[LU-480] Test failure on test suite sanityn: LBUG/LASSERT detected Created: 04/Jul/11 Updated: 07/Jul/11 Resolved: 07/Jul/11 |
|
| Status: | Resolved |
| Project: | Lustre |
| Component/s: | None |
| Affects Version/s: | Lustre 2.1.0 |
| Fix Version/s: | Lustre 2.1.0 |
| Type: | Bug | Priority: | Blocker |
| Reporter: | Maloo | Assignee: | Zhenyu Xu |
| Resolution: | Fixed | Votes: | 0 |
| Labels: | None | ||
| Severity: | 3 |
| Rank (Obsolete): | 6590 |
| Description |
|
This issue was created by maloo for yujian <yujian@whamcloud.com> This issue relates to the following test suite run: https://maloo.whamcloud.com/test_sets/8771913e-a451-11e0-b786-52540025f9af. The sub-test test_36 failed with the following error:
|
| Comments |
| Comment by Jian Yu [ 04/Jul/11 ] |
|
The issue occurred on many sanityn sub-tests: |
| Comment by Zhenyu Xu [ 04/Jul/11 ] |
|
Chris, What is the pdsh full command being used in the autotest? |
| Comment by Chris Gearing (Inactive) [ 04/Jul/11 ] |
|
You'll have to give me a bit more info to enable me to understand that What other output could help you? |
| Comment by Zhenyu Xu [ 04/Jul/11 ] |
|
those error was due to pdsh command times out, and pdsh IMO is set when we call auster.sh.
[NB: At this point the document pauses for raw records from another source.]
-- ==== Sys2Proof/Laws/Memory.lean ====
section
/-!
SUPPORT. The laws of memory: every operation keeps the canonical form, a byte written reads as the value written, every
other byte reads as before, and equal memories are equal lists.
-/
namespace Sys2Proof.Machine

/-! ## The canonical form -/

theorem cellsWf_tail {p : Host.Cell} {r : List Host.Cell} (h : cellsWf (p :: r) = true) : cellsWf r = true := by
  cases r with
  | nil => rfl
  | cons q r => simp only [cellsWf, Bool.and_eq_true] at h; exact h.2
/-- A canonical list, by its head, its tail and the order of the two. -/
theorem cellsWf_cons_iff (p : Host.Cell) (r : List Host.Cell) :
    cellsWf (p :: r) = true ↔ p.2 ≠ 0 ∧ (∀ q ∈ r, p.1 < q.1) ∧ cellsWf r = true := by
  induction r generalizing p with
  | nil => simp [cellsWf]
  | cons q r ih =>
    have e : cellsWf (p :: q :: r) = (p.2 != 0 && decide (p.1 < q.1) && cellsWf (q :: r)) := rfl
    rw [e]
    simp only [Bool.and_eq_true, bne_iff_ne, ne_eq, decide_eq_true_eq, List.mem_cons, forall_eq_or_imp]
    constructor
    · rintro ⟨⟨h0, h1⟩, h2⟩
      refine ⟨h0, ⟨h1, fun x hx => ?_⟩, h2⟩
      exact Nat.lt_trans h1 (((ih q).1 h2).2.1 x hx)
    · rintro ⟨h0, ⟨h1, -⟩, h2⟩
      exact ⟨⟨h0, h1⟩, h2⟩
/-- Writing a byte keeps every address in the list above a bound that the byte's address is above too. -/
theorem cellSet_bound (m : List Host.Cell) (a b : Nat) (v : Byte) (h : ∀ q ∈ m, b < q.1) (ha : b < a) :
    ∀ q ∈ cellSet m a v, b < q.1 := by
  induction m with
  | nil =>
    intro q hq
    simp only [cellSet] at hq
    split at hq <;> simp at hq
    subst hq; exact ha
  | cons p r ih =>
    obtain ⟨c, w⟩ := p
    simp only [List.mem_cons, forall_eq_or_imp] at h
    have ih := ih h.2
    intro q hq
    simp only [cellSet] at hq
    split at hq
    · split at hq
      · simp only [List.mem_cons] at hq
        rcases hq with rfl | hq
        · exact h.1
        · exact h.2 q hq
      · simp only [List.mem_cons] at hq
        rcases hq with rfl | rfl | hq
        · exact ha
        · exact h.1
        · exact h.2 q hq
    · split at hq
      · split at hq
        · exact h.2 q hq
        · simp only [List.mem_cons] at hq
          rcases hq with rfl | hq
          · exact ha
          · exact h.2 q hq
      · simp only [List.mem_cons] at hq
        rcases hq with rfl | hq
        · exact h.1
        · exact ih q hq
/-- A write keeps the canonical form. -/
theorem cellSet_wf (m : List Host.Cell) (a : Nat) (v : Byte) (h : cellsWf m = true) : cellsWf (cellSet m a v) = true := by
  induction m with
  | nil => simp only [cellSet]; split <;> simp_all [cellsWf]
  | cons p r ih =>
    obtain ⟨c, w⟩ := p
    have hc := (cellsWf_cons_iff _ _).1 h
    simp only [cellSet]
    split
    · rename_i hac
      split
      · exact h
      · rename_i hv
        refine (cellsWf_cons_iff _ _).2 ⟨hv, ?_, h⟩
        simp only [List.mem_cons, forall_eq_or_imp]
        exact ⟨hac, fun q hq => Nat.lt_trans hac (hc.2.1 q hq)⟩
    · split
      · rename_i hac
        subst hac
        split
        · exact hc.2.2
        · rename_i hv
          exact (cellsWf_cons_iff _ _).2 ⟨hv, hc.2.1, hc.2.2⟩
      · rename_i h1 h2
        exact (cellsWf_cons_iff _ _).2 ⟨hc.1, cellSet_bound r a c v hc.2.1 (by omega), ih hc.2.2⟩
theorem cellsWf_filter (m : List Host.Cell) (f : Host.Cell → Bool) (h : cellsWf m = true) : cellsWf (m.filter f) = true := by
  induction m with
  | nil => rfl
  | cons p r ih =>
    have hc := (cellsWf_cons_iff _ _).1 h
    simp only [List.filter_cons]
    split
    · exact (cellsWf_cons_iff _ _).2 ⟨hc.1, fun q hq => hc.2.1 q (List.mem_filter.1 hq).1, ih hc.2.2⟩
    · exact ih hc.2.2

theorem Mem.write_wf (m : Mem) (a : Nat) (v : Byte) (h : m.wf = true) : (m.write a v).wf = true := cellSet_wf m.cells a v h
theorem State.wr8_wf (s : State) (a : Nat) (v : Byte) (h : s.mem.wf = true) : (s.wr8 a v).mem.wf = true :=
  Mem.write_wf s.mem a v h
theorem State.wrBytes_wf (b : Bytes) (s : State) (a : Nat) (h : s.mem.wf = true) : (s.wrBytes a b).mem.wf = true := by
  induction b generalizing s a with
  | nil => exact h
  | cons x r ih => exact ih _ _ (s.wr8_wf a x h)
theorem State.wrMap_wf (m : FMap Byte) (s : State) (h : s.mem.wf = true) : (s.wrMap m).mem.wf = true := by
  induction m generalizing s with
  | nil => exact h
  | cons p r ih => exact ih _ (s.wr8_wf p.1 p.2 h)
theorem State.wr64_wf (s : State) (a : Nat) (v : W64) (h : s.mem.wf = true) : (s.wr64 a v).mem.wf = true :=
  State.wrBytes_wf _ s a h
theorem State.wrWords_wf (l : List W64) (s : State) (a : Nat) (h : s.mem.wf = true) : (s.wrWords a l).mem.wf = true :=
  State.wrBytes_wf _ s a h
theorem State.markPoison_wf (s : State) (l : Nat) (h : s.mem.wf = true) : (s.markPoison l).mem.wf = true := h
theorem State.clearPoison_wf (s : State) (l : Nat) (h : s.mem.wf = true) : (s.clearPoison l).mem.wf = true := h
theorem State.clearPoisons_wf (l : List Nat) (s : State) (h : s.mem.wf = true) :
    (l.foldl State.clearPoison s).mem.wf = true := by
  induction l generalizing s with
  | nil => exact h
  | cons x r ih => exact ih _ h
theorem State.unpoisonWhole_wf (s : State) (l : List Nat) (h : s.mem.wf = true) : (s.unpoisonWhole l).mem.wf = true :=
  State.clearPoisons_wf _ s h
theorem State.store_wf (s : State) (m : FMap Byte) (h : s.mem.wf = true) : (s.store m).mem.wf = true :=
  State.unpoisonWhole_wf _ _ (State.wrMap_wf m s h)
theorem State.storeBytes_wf (s : State) (a : Nat) (b : Bytes) (h : s.mem.wf = true) : (s.storeBytes a b).mem.wf = true :=
  State.clearPoisons_wf _ _ (State.wrBytes_wf b s a h)
theorem State.scramble_wf (s : State) (lo hi : Nat) (h : s.mem.wf = true) : (s.scramble lo hi).mem.wf = true := by
  simp only [State.scramble, Mem.wf]
  exact cellsWf_filter _ _ h
/-- Memory at reset has the form. -/
theorem reset_mem_wf : State.reset.mem.wf = true := rfl

/-! ## Reading after writing -/

theorem cellGet_below (m : List Host.Cell) (a : Nat) (h : ∀ q ∈ m, a < q.1) : cellGet m a = 0 := by
  induction m with
  | nil => rfl
  | cons p r ih =>
    simp only [List.mem_cons, forall_eq_or_imp] at h
    simp only [cellGet, if_neg (Nat.ne_of_gt h.1), ih h.2]
/-- The byte written reads as the value written. -/
theorem cellGet_cellSet_self (m : List Host.Cell) (a : Nat) (v : Byte) (h : cellsWf m = true) :
    cellGet (cellSet m a v) a = v := by
  induction m with
  | nil => simp only [cellSet]; split <;> simp_all [cellGet]
  | cons p r ih =>
    obtain ⟨c, w⟩ := p
    have hc := (cellsWf_cons_iff _ _).1 h
    simp only [cellSet]
    split
    · rename_i hac
      split
      · rename_i hv
        subst hv
        refine cellGet_below _ _ ?_
        simp only [List.mem_cons, forall_eq_or_imp]
        exact ⟨hac, fun q hq => Nat.lt_trans hac (hc.2.1 q hq)⟩
      · simp [cellGet]
    · split
      · rename_i hac
        subst hac
        split
        · rename_i hv
          subst hv
          exact cellGet_below _ _ hc.2.1
        · simp [cellGet]
      · rename_i h1 h2
        simp only [cellGet, if_neg (Ne.symm h2), ih hc.2.2]
/-- Every other byte reads as before. -/
theorem cellGet_cellSet_ne (m : List Host.Cell) {a b : Nat} (v : Byte) (h : b ≠ a) :
    cellGet (cellSet m a v) b = cellGet m b := by
  induction m with
  | nil => simp only [cellSet]; split <;> simp [cellGet, Ne.symm h]
  | cons p r ih =>
    obtain ⟨c, w⟩ := p
    simp only [cellSet]
    split
    · split
      · rfl
      · simp [cellGet, Ne.symm h]
    · split
      · rename_i hac
        subst hac
        split <;> simp [cellGet, Ne.symm h]
      · simp only [cellGet, ih]

theorem scrAt_scrCut_self (l : List (Nat × Nat × Nat)) (a : Nat) : scrAt (scrCut l a) a = none := by
  induction l with
  | nil => rfl
  | cons p r ih =>
    obtain ⟨lo, hi, e⟩ := p
    simp only [scrCut]
    split
    · rename_i h
      by_cases h1 : lo < a <;> by_cases h2 : a + 1 < hi <;> simp [h1, h2, scrAt, ih] <;> intros <;> omega
    · rename_i h
      simp [scrAt, h, ih]
theorem scrAt_scrCut_ne (l : List (Nat × Nat × Nat)) {a b : Nat} (h : b ≠ a) : scrAt (scrCut l a) b = scrAt l b := by
  induction l with
  | nil => rfl
  | cons p r ih =>
    obtain ⟨lo, hi, e⟩ := p
    simp only [scrCut]
    split
    · rename_i ha
      by_cases hb : lo ≤ b ∧ b < hi
      · by_cases hlt : b < a
        · have h1 : lo < a := by omega
          simp [h1, scrAt, hb, hlt]
        · have h2 : a + 1 < hi := by omega
          have h3 : a + 1 ≤ b := by omega
          by_cases h1 : lo < a <;> simp [h1, h2, scrAt, hb, hlt, h3]
      · by_cases h1 : lo < a <;> by_cases h2 : a + 1 < hi <;> simp only [h1, h2, if_true, if_false, scrAt,
          List.cons_append, List.nil_append, ih, if_neg hb]
        · rw [if_neg (by omega), if_neg (by omega)]
        · rw [if_neg (by omega)]
        · rw [if_neg (by omega)]
    · simp only [scrAt, ih]
theorem Mem.read_write_self (m : Mem) (a : Nat) (v : Byte) (h : m.wf = true) : (m.write a v).read a = v := by
  simp only [Mem.read, Mem.write, scrAt_scrCut_self]
  exact cellGet_cellSet_self m.cells a v h
theorem Mem.read_write_ne (m : Mem) {a b : Nat} (v : Byte) (h : b ≠ a) : (m.write a v).read b = m.read b := by
  simp only [Mem.read, Mem.write, scrAt_scrCut_ne _ h, cellGet_cellSet_ne _ v h]
/-- Bytes outside the range written read as before. -/
theorem State.wrBytes_read_ne (l : Bytes) (s : State) (a b : Nat) (h : b < a ∨ a + l.length ≤ b) :
    (s.wrBytes a l).mem.read b = s.mem.read b := by
  induction l generalizing s a with
  | nil => rfl
  | cons x r ih =>
    simp only [List.length_cons] at h
    have e : s.wrBytes a (x :: r) = (s.wr8 a x).wrBytes (a + 1) r := rfl
    rw [e, ih _ _ (by omega), State.wr8_mem]
    exact Mem.read_write_ne _ x (by omega)
/-- Each byte of the range written reads as the byte written there. -/
theorem State.wrBytes_read (l : Bytes) (s : State) (a i : Nat) (h : s.mem.wf = true) (hi : i < l.length) :
    (s.wrBytes a l).mem.read (a + i) = l.getD i 0 := by
  induction l generalizing s a i with
  | nil => simp at hi
  | cons x r ih =>
    have e : s.wrBytes a (x :: r) = (s.wr8 a x).wrBytes (a + 1) r := rfl
    rw [e]
    cases i with
    | zero =>
      rw [State.wrBytes_read_ne _ _ _ _ (by omega)]
      simpa using Mem.read_write_self s.mem a x h
    | succ i =>
      have := ih (s.wr8 a x) (a + 1) i (s.wr8_wf a x h) (by simpa using hi)
      rw [show a + (i + 1) = a + 1 + i by omega, this]
      simp

end Sys2Proof.Machine
end

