-- ==== Sys2Proof/Laws/Run.lean ====
section
/-!
SUPPORT. What surrounds an instruction: what settling, translation and the fetch can change, and how an instruction of a
core or a sequencer ends.
-/
namespace Sys2Proof.Machine

/-! ## Settling -/

theorem Core.applyPend_eq (c : Core) (p : PendWrite) : ∃ m, c.applyPend p = { c with sys := m } := by
  simp only [Core.applyPend]
  repeat' split
  all_goals exact ⟨_, rfl⟩
theorem settleList_eq (l : List PendWrite) (c : Core) (h : List Nat) (k : Nat) : ∃ m, (settleList c l h k).1 = { c with sys := m } := by
  induction l generalizing c h k with
  | nil => exact ⟨c.sys, rfl⟩
  | cons p r ih =>
    simp only [settleList]
    split
    · exact ih ..
    · obtain ⟨m, hm⟩ := c.applyPend_eq p
      obtain ⟨m', h'⟩ := ih (c.applyPend p) h (k + 1)
      exact ⟨m', by rw [h', hm]⟩
/-- Settling changes the system registers of the core, its pending writes and the free counter. -/
theorem State.settle_eq (s : State) (n : Nat) : s.settle n = { s with cores := (s.settle n).cores, free := (s.settle n).free } := by
  simp only [State.settle]
  split <;> rfl
theorem State.settle_core (s : State) (n : Nat) : ∃ m l, (s.settle n).core n = { s.core n with sys := m, pend := l } := by
  simp only [State.settle]
  split
  · exact ⟨_, _, rfl⟩
  · obtain ⟨m, hm⟩ := settleList_eq (s.core n).pend (s.core n) [] s.free
    refine ⟨m, (settleList (s.core n) (s.core n).pend [] s.free).2, ?_⟩
    simp only [State.core_setCore_self, hm]
theorem State.settle_core_ne (s : State) {n m : Nat} (h : m ≠ n) : (s.settle n).core m = s.core m := by
  simp only [State.settle]
  split
  · rfl
  · rw [State.core_setCore, if_neg h]; rfl
theorem State.settle_none {s : State} {n : Nat} (h : (s.core n).pend = []) : s.settle n = s := by
  simp only [State.settle, h, if_true]
@[simp] theorem State.settle_x (s : State) (n : Nat) : ((s.settle n).core n).x = (s.core n).x := by
  obtain ⟨m, l, h⟩ := s.settle_core n
  rw [h]

/-! ## Translation and fetch -/

theorem State.wrBytes_mem_congr (b : Bytes) {s t : State} (h : t.mem = s.mem) (a : Nat) : (t.wrBytes a b).mem = (s.wrBytes a b).mem := by
  induction b generalizing s t a with
  | nil => exact h
  | cons x r ih =>
    rw [State.wrBytes, State.wrBytes]
    exact ih (by rw [State.wr8_mem, State.wr8_mem, h]) (a + 1)
theorem wr64_mem_congr {s t : State} (h : t.mem = s.mem) (a : Nat) (v : W64) : (t.wr64 a v).mem = (s.wr64 a v).mem :=
  State.wrBytes_mem_congr _ h a
theorem TranslateOnly.refl (s : State) (n : Nat) : TranslateOnly s s n := ⟨rfl, ⟨_, _, rfl⟩, fun _ _ => rfl, .inl rfl⟩
/-- Drawing a free value and changing the cached leaves of the core first changes nothing more. -/
theorem TranslateOnly.before {s t u : State} {n : Nat} (h1 : t = { s with cores := t.cores, free := t.free })
    (h2 : ∃ tlb ptr, t.core n = { s.core n with tlb := tlb, ptr := ptr }) (h3 : ∀ m, m ≠ n → t.core m = s.core m)
    (k : TranslateOnly t u n) : TranslateOnly s u n := by
  obtain ⟨k1, ⟨a, b, k2⟩, k3, k4⟩ := k
  obtain ⟨a', b', h2⟩ := h2
  have hm : t.mem = s.mem := by rw [h1]
  refine ⟨?_, ⟨a, b, ?_⟩, fun m hm => ?_, ?_⟩
  · rw [h1] at k1; rw [k1]
  · rw [k2, h2]
  · rw [k3 m hm, h3 m hm]
  · rcases k4 with k4 | ⟨ea, e, k4⟩
    · exact .inl (k4.trans hm)
    · refine .inr ⟨ea, e, ?_⟩
      rw [k4, wr64_mem_congr hm]
theorem State.wrBytes_eq (b : Bytes) (s : State) (a : Nat) : s.wrBytes a b = { s with mem := (s.wrBytes a b).mem } := by
  induction b generalizing s a with
  | nil => rfl
  | cons x r ih =>
    rw [State.wrBytes]
    exact ih (s.wr8 a x) (a + 1)
theorem State.wr64_eq (s : State) (a : Nat) (v : W64) : s.wr64 a v = { s with mem := (s.wr64 a v).mem } := State.wrBytes_eq _ s a
theorem State.wr64_cores (s : State) (a : Nat) (v : W64) : (s.wr64 a v).cores = s.cores := by
  have h := s.wr64_eq a v
  generalize s.wr64 a v = t at h ⊢
  rw [h]
theorem State.wr64_core (s : State) (a n : Nat) (v : W64) : (s.wr64 a v).core n = s.core n := by
  simp only [State.core, s.wr64_cores]
theorem State.walkStart_eq (s : State) (n va : Nat) :
    (s.walkStart n va).1 = { s with cores := (s.walkStart n va).1.cores, free := (s.walkStart n va).1.free } ∧
      ∀ m, (s.walkStart n va).1.core m = s.core m := by
  simp only [State.walkStart]
  split <;> exact ⟨rfl, fun _ => rfl⟩
theorem State.walkFill_only (s : State) (n va : Nat) (e : W64) (ea l k : Nat) (ps : List (Nat × Nat × Nat)) :
    TranslateOnly s (s.walkFill n va e ea l k ps).1 n := by
  simp only [State.walkFill]
  split
  · refine ⟨rfl, ⟨_, _, State.core_modCore_self ..⟩, fun m h => ?_, .inl rfl⟩
    rw [State.core_modCore, if_neg h]
  · have h1 := s.wr64_eq ea (setFld e 6 6 1)
    have h2 := s.wr64_core ea n (setFld e 6 6 1)
    have h3 : ∀ m, (s.wr64 ea (setFld e 6 6 1)).core m = s.core m := fun m => s.wr64_core ea m _
    refine ⟨?_, ?_, fun m h => ?_, .inr ⟨ea, e, ?_⟩⟩
    · generalize s.wr64 ea (setFld e 6 6 1) = t at h1
      rw [h1]; rfl
    · rw [State.core_modCore_self, h2]; exact ⟨_, _, rfl⟩
    · rw [State.core_modCore, if_neg h, h3]
    · rw [State.modCore_mem]
theorem State.walkAccess_only (s : State) (n va : Nat) (w : Bool) : TranslateOnly s (s.walkAccess n va w).1 n := by
  have h := s.walkStart_eq n va
  have h' : TranslateOnly s (s.walkStart n va).1 n :=
    TranslateOnly.before h.1 ⟨_, _, h.2 n⟩ (fun m _ => h.2 m) (TranslateOnly.refl _ n)
  simp only [State.walkAccess]
  repeat' split
  · exact h'
  · exact TranslateOnly.before h.1 ⟨_, _, h.2 n⟩ (fun m _ => h.2 m) (State.walkFill_only ..)
  · exact h'
  · exact h'
theorem State.walked_only (s : State) (n va : Nat) (k : AccKind) (w : Bool) : TranslateOnly s (s.walked n va k w).1 n := by
  have h := s.walkAccess_only n va w
  simp only [State.walked]
  split <;> rename_i e <;> rw [e] at h <;> exact h
/-- A translation changes nothing but what `TranslateOnly` lists. -/
theorem State.translate_only (s : State) (n : Nat) (va : W64) (k : AccKind) (w : Bool) :
    TranslateOnly s (s.translate n va k w).1 n := by
  simp only [State.translate]
  repeat' split
  · exact TranslateOnly.refl s n
  · exact TranslateOnly.refl s n
  · exact TranslateOnly.refl s n
  · exact State.walked_only ..
  · exact TranslateOnly.before (t := s.spend) rfl ⟨_, _, rfl⟩ (fun _ _ => rfl) (TranslateOnly.refl _ n)
  · exact TranslateOnly.before (t := s.spend) rfl ⟨_, _, rfl⟩ (fun _ _ => rfl) (State.walked_only ..)
theorem State.translate_off {s : State} {n : Nat} (h : (s.core n).xlateOn = false) (va : W64) (k : AccKind) (w : Bool) :
    (s.translate n va k w).1 = s := by
  simp only [State.translate, h, Bool.not_false, if_true]
  split <;> rfl
/-- A fetch changes nothing but what its translation and the caches change, and the poison mark of a line read from a
fenced rank. -/
theorem State.fetch_only (s : State) (n : Nat) :
    ∃ v w, TranslateOnly s v n ∧ CacheOnly v w ∧ ((s.fetch n).1 = w ∨ ∃ l, (s.fetch n).1 = w.markPoison l) := by
  have h := s.translate_only n (s.core n).x.pc .fetch false
  simp only [State.fetch]
  repeat' split
  all_goals first
    | exact ⟨_, _, h, CacheOnly.cohRead .., .inl rfl⟩
    | exact ⟨_, _, h, CacheOnly.cohRead .., .inr ⟨_, rfl⟩⟩
    | exact ⟨_, _, h, CacheOnly.refl _, .inl rfl⟩
theorem State.fetch_core (s : State) (n : Nat) : ∃ tlb ptr, (s.fetch n).1.core n = { s.core n with tlb := tlb, ptr := ptr } := by
  obtain ⟨v, w, h1, h2, h3⟩ := s.fetch_only n
  obtain ⟨a, b, h⟩ := h1.2.1
  have hw : w.core n = { s.core n with tlb := a, ptr := b } := by rw [h2.core, h]
  rcases h3 with h3 | ⟨l, h3⟩
  · exact ⟨a, b, by rw [h3, hw]⟩
  · exact ⟨a, b, by rw [h3]; exact hw⟩
theorem State.fetch_x (s : State) (n : Nat) : ((s.fetch n).1.core n).x = (s.core n).x := by
  obtain ⟨a, b, h⟩ := s.fetch_core n
  rw [h]
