-- ==== Sys2Proof/Tests/Slice0.lean ====
section
/-!
SUPPORT. Tests: the checks of WellFormed, steps from the spec's own numbers, and for every statement with hypotheses a state and
operands that meet them (`witness_<statement>`), clause by clause.
-/
namespace Sys2Proof.Tests
open Sys2Proof Sys2Proof.Machine Sys2Proof.Claims
set_option Elab.async false

/-! ## Well-formed commands: each check refuses an ill-formed term -/

theorem test_registerWrite_size : Instr.wellFormed (.registerWrite none 1 0 8 0) = true ∧
    Instr.wellFormed (.registerWrite none 1 0 3 0) = false := by decide
theorem test_hostPageAccess_size : Instr.wellFormed (.hostPageAccess 0 1 0 true 4 0) = true ∧
    Instr.wellFormed (.hostPageAccess 0 1 0 true 0 0) = false := by decide
theorem test_hfExport_window : Instr.wellFormed (.hfExport 0 0 1 0) = true ∧ Instr.wellFormed (.hfExport 0 0 0 0) = false := by decide
theorem test_inboundRequest_data : Instr.wellFormed (.inboundRequest 8 1 (.write 0 [1] false)) = true ∧
    Instr.wellFormed (.inboundRequest 8 1 (.write 0 [] false)) = false ∧
    Instr.wellFormed (.inboundRequest 8 1 (.atomic 0 16 .cas 0 0)) = true ∧
    Instr.wellFormed (.inboundRequest 8 1 (.atomic 0 2 .swap 0 0)) = false := by decide
theorem test_outboundAccess_data : Instr.wellFormed (.outboundAccess 0 0 0 true none [1]) = true ∧
    Instr.wellFormed (.outboundAccess 0 0 0 true none []) = false := by decide
theorem test_governorTick_lengths : Instr.wellFormed (.governorTick [1, 1, 1, 1, 1, 1] [1, 1, 1, 1] [1, 1, 1, 1]) = true ∧
    Instr.wellFormed (.governorTick [] [1, 1, 1, 1] [1, 1, 1, 1]) = false ∧
    Instr.wellFormed (.governorTick [1, 1, 1, 1, 1, 1] [1] [1, 1, 1, 1]) = false ∧
    Instr.wellFormed (.governorTick [1, 1, 1, 1, 1, 1] [1, 1, 1, 1] []) = false := by decide

/-! ## A small device -/

/-- A creel that runs, with the low 16 MiB granted and open to all accesses, and the entry of its own hub pages. -/
def aCreel : Creel :=
  { creelReset with st := .running, grants := [(0, (0, 0xFFFFFF))], segs := [(0, { w0 := 0x1F, w1 := 0xFFF000 }), (63, hubEntry)], wayMask := 0xFFFF }
def runningCore : Core := { coreReset with run := .running }
/-- A device that runs: creel 1 has cores 0 and 1, unit 0, ring 0, queue 0; 64 GiB of DRAM. -/
def dev : State :=
  { State.reset with
    coreCreel := [(0, 1), (1, 1)], creels := [(1, aCreel)], installed := 2 ^ 36, power := 2, unitCreel := [(0, 1)], ringHolder := [(0, 1)],
    pqHolder := [(0, 1)], cores := [(0, runningCore)] }
/-- The device with core 0 changed, with the creel changed, with the Stake changed, with these bytes at the start of memory. -/
def onCore (f : Core → Core) : State := { dev with cores := [(0, f runningCore)] }
def onCreel (f : Creel → Creel) : State := { dev with creels := [(1, f aCreel)] }
def onBytes (s : State) (a : Nat) (b : Bytes) : State := s.wrBytes a b
/-- A core with these general registers. -/
def withG (g : FMap W64) : State := onCore fun c => { c with x := { c.x with g := g } }
/-- The state that core 0's fetch leaves, and the events that it counts. -/
def fetchRes (s : State) (n : Nat) : State × FetchRes := ((s.settle n).modCore n fun c => { c with ioFence := false }).fetch n
def fetchEvents : FetchRes → List (Nat × Nat) | .ok e => e | _ => []
def Runs (s : State) : Prop := CoreRuns s 0 0 (fetchRes s 0).1 (fetchEvents (fetchRes s 0).2)
def fetchOk : FetchRes → Bool | .ok _ => true | _ => false
theorem fetchOk_eq (r : FetchRes) (h : fetchOk r = true) : r = .ok (fetchEvents r) := by cases r <;> simp_all [fetchOk, fetchEvents]
theorem runs_of (s : State) (h : (s.core 0).run = .running ∧ (s.core 0).parked = none ∧ (s.core 0).dev = none ∧ (s.core 0).waiting = false ∧
    ((s.settle 0).core 0).due = none ∧ (s.core 0).ioFence = false ∧ (((fetchRes s 0).1.core 0).x.rdp 0 = true) ∧ fetchOk (fetchRes s 0).2 = true) : Runs s :=
  ⟨⟨h.1, h.2.1, h.2.2.1, h.2.2.2.1, h.2.2.2.2.1, fun e => absurd e (by simp [h.2.2.2.2.2.1]),
    by rw [← fetchOk_eq _ h.2.2.2.2.2.2.2]; rfl⟩, h.2.2.2.2.2.2.1⟩
/-- Sequencer 0 of the Hamper, and one of Plaiter unit 0, running. -/
def hseq : SeqId := .hamper 0
def pseq : SeqId := .plaiter 0 0
def onSeq (q : SeqId) (f : Seq → Seq) : State := { dev with seqs := [(seqIx q, f { seqReset with run := true })] }
/-- A sequencer's state with its mode settled. -/
def settled (s : State) (q : SeqId) : State := s.modSeq (seqIx q) Seq.settle
theorem seqRuns_of (s : State) (q : SeqId) (rds wrs : List Nat) (h : (s.seq (seqIx q)).run = true ∧ (s.seq (seqIx q)).skew = [] ∧
    (s.seq (seqIx q)).fenced = false ∧ ((settled s q).seq (seqIx q)).x.pc.toNat < seqImemSize (seqIx q) ∧ ((settled s q).seq (seqIx q)).x.rdp 0 = true ∧
    ((settled s q).seq (seqIx q)).busy = [] ∧ ((settled s q).seq (seqIx q)).poisoned = []) : SeqRuns s q 0 rds wrs (settled s q) :=
  ⟨h.1, h.2.1, h.2.2.1, rfl, h.2.2.2.1, h.2.2.2.2.1, by simp [h.2.2.2.2.2.1], by simp [h.2.2.2.2.2.2]⟩
/-- What the fetch of core 0 leaves of a state. -/
def fetched (s : State) : State := (fetchRes s 0).1
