-- ==== Sys2Proof/Syntax.lean ====
section
/-! DEFINITION. The commands of the AQ7102: one constructor for each row of spec/opcode_table.json, in the table's order, with what
the row's command carries. A seat is 0 for Seat A, 1 for Seat B and 2 for Seat L; frames and copies are named by the numbers the
device gives them; a Dravea instruction names who executes it and its operand fields. -/

namespace Sys2Proof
Yu Jian points out that there is a autotest_config.sh or similar script which she saw in Provisioning-1.Provision_1.autotest.client-21vm1.log: I suggest we add "-t 120" option for pdsh, like "pdsh -w -t 120 xxxxxxxxxxxxxxxx" in it. pdsh default use 10 seconds as timeout, -t 120 can extend it to 120 seconds. |
| Comment by Jian Yu [ 04/Jul/11 ] |
|
Per this provisioning log: https://maloo.whamcloud.com/test_logs/bcb00110-a450-11e0-b786-52540025f9af/show_text 12:00:25:(/home/autotest/lab/tools/run_test.sh:55): 12:00:25:cat /home/autotest/lab/tools/mecturk.sh 12:00:25:((/home/autotest/lab/tools/run_test.sh:57): 12:00:25:hostname -s 12:00:25:(/home/autotest/lab/tools/run_test.sh:57): 12:00:25:CPYLINE='scp client-21vm1:/root/autotest_config.sh /usr/lib64/lustre/tests/cfg/' 12:00:27:(/home/autotest/lab/tools/run_test.sh:58): 12:00:27:pdsh -w client-21vm1,client-21vm2 scp client-21vm1:/root/autotest_config.sh /usr/lib64/lustre/tests/cfg/ The PDSH variable was set in /home/autotest/lab/tools/mecturk.sh: $ grep PDSH /home/autotest/lab/tools/mecturk.sh PDSH="pdsh -S -Rrsh -w" Chris, could you please change it to "pdsh -t 120 -S -Rrsh -w" to see whether the upcoming autotest results hit those timeout issues or not? |
| Comment by Chris Gearing (Inactive) [ 04/Jul/11 ] |
|
OK, I've change the pdsh in mecturk, let's see if it stops failing. |
| Comment by Peter Jones [ 07/Jul/11 ] |
|
Closing for now. Reopen if this reoccurs with the change in place |